(Provided information begins)

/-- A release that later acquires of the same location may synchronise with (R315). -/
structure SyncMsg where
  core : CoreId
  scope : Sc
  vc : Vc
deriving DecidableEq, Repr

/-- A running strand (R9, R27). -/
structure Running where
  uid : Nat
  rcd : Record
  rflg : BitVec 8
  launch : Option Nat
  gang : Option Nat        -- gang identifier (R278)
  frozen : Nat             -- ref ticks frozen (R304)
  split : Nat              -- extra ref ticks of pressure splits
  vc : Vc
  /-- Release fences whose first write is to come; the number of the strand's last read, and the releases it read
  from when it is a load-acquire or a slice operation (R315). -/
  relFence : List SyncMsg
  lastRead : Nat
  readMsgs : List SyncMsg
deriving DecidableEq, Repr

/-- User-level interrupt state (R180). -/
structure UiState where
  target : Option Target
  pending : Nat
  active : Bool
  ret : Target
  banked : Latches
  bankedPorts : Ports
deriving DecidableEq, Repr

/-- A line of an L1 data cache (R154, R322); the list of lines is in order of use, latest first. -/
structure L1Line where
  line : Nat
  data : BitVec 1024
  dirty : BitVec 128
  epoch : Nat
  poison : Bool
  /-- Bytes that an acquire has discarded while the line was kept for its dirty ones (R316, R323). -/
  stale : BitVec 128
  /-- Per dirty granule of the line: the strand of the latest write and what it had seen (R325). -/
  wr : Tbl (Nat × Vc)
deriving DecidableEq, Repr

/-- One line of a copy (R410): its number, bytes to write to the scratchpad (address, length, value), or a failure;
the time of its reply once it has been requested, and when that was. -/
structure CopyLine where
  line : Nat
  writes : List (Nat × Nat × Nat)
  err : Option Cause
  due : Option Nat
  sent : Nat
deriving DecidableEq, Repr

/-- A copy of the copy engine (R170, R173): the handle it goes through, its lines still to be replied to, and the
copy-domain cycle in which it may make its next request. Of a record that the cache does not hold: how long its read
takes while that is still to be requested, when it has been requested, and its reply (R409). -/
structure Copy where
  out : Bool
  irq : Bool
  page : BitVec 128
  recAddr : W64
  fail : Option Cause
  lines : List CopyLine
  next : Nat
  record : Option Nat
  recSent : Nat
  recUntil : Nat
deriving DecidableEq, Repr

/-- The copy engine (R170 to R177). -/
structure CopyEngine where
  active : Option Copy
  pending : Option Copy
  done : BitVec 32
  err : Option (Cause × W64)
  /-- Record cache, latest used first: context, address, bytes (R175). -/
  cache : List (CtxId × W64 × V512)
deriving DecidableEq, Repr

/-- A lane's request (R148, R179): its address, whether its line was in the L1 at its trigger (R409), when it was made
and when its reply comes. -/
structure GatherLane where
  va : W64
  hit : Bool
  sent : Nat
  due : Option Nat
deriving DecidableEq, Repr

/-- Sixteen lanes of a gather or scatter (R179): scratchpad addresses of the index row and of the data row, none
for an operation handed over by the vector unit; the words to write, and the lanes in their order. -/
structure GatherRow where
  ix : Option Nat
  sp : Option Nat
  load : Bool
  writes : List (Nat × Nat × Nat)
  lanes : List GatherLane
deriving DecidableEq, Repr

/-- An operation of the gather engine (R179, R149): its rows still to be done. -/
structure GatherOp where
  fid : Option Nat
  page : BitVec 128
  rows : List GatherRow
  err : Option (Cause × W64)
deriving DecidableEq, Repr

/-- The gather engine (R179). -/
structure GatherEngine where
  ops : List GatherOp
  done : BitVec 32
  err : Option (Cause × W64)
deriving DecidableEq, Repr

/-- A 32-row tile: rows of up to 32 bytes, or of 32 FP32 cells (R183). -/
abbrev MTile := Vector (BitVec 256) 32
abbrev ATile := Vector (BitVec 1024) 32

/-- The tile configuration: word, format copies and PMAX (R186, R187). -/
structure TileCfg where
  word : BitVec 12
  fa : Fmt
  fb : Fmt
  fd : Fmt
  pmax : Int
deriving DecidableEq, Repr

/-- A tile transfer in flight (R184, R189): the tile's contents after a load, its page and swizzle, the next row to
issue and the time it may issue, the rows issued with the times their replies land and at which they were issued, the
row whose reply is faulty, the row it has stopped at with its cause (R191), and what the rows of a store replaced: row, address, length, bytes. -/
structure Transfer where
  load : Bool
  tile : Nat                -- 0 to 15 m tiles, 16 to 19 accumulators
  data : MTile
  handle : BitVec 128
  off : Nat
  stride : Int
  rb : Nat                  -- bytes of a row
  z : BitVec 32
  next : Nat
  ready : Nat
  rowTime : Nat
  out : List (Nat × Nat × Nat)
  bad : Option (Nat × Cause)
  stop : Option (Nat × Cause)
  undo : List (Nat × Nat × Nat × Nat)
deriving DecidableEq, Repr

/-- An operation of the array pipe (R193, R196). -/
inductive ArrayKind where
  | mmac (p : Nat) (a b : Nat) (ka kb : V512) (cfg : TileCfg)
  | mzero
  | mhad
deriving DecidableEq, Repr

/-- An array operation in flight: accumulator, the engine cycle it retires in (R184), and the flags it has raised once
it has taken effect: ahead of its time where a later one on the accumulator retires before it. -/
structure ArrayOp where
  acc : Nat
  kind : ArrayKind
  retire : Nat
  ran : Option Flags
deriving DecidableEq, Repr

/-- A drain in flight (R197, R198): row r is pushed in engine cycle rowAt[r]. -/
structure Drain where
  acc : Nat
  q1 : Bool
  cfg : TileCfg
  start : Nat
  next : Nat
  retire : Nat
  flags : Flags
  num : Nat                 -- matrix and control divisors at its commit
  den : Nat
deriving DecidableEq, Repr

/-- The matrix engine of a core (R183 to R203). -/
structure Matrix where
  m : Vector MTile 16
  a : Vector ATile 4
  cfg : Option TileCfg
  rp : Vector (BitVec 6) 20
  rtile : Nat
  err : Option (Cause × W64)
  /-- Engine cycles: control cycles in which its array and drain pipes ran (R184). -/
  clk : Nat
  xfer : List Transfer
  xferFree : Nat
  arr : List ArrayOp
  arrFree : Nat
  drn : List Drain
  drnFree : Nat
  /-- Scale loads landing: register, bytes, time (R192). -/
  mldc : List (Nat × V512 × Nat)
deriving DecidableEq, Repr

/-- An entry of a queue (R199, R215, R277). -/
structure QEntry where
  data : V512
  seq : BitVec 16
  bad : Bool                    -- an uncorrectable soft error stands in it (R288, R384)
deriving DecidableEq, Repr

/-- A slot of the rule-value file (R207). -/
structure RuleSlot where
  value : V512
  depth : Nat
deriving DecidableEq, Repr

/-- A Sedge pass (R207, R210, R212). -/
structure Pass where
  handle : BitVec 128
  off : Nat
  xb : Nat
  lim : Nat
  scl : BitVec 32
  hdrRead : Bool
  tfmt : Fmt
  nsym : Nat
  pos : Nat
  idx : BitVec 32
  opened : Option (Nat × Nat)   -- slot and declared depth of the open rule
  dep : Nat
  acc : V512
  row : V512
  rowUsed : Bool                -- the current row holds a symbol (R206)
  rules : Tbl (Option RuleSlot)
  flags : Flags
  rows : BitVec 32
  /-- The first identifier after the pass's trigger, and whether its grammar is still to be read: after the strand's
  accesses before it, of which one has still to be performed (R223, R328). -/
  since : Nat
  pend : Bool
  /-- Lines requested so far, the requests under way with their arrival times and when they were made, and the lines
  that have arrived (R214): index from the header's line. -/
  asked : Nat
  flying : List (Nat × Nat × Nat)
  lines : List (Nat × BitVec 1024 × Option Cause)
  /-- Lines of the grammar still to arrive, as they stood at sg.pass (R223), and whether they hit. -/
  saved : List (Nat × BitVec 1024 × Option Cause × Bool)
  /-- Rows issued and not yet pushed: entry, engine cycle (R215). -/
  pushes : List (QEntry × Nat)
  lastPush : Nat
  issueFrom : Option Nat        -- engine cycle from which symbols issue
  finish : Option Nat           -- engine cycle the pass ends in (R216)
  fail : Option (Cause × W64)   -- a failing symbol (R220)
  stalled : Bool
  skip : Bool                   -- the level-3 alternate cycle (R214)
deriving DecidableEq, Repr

(Provided information ends)

* Task instructions
Every line that holds the string "SyncMsg" must be copied from the records above.

* Response to this exercise
structure SyncMsg where
  relFence : List SyncMsg
  readMsgs : List SyncMsg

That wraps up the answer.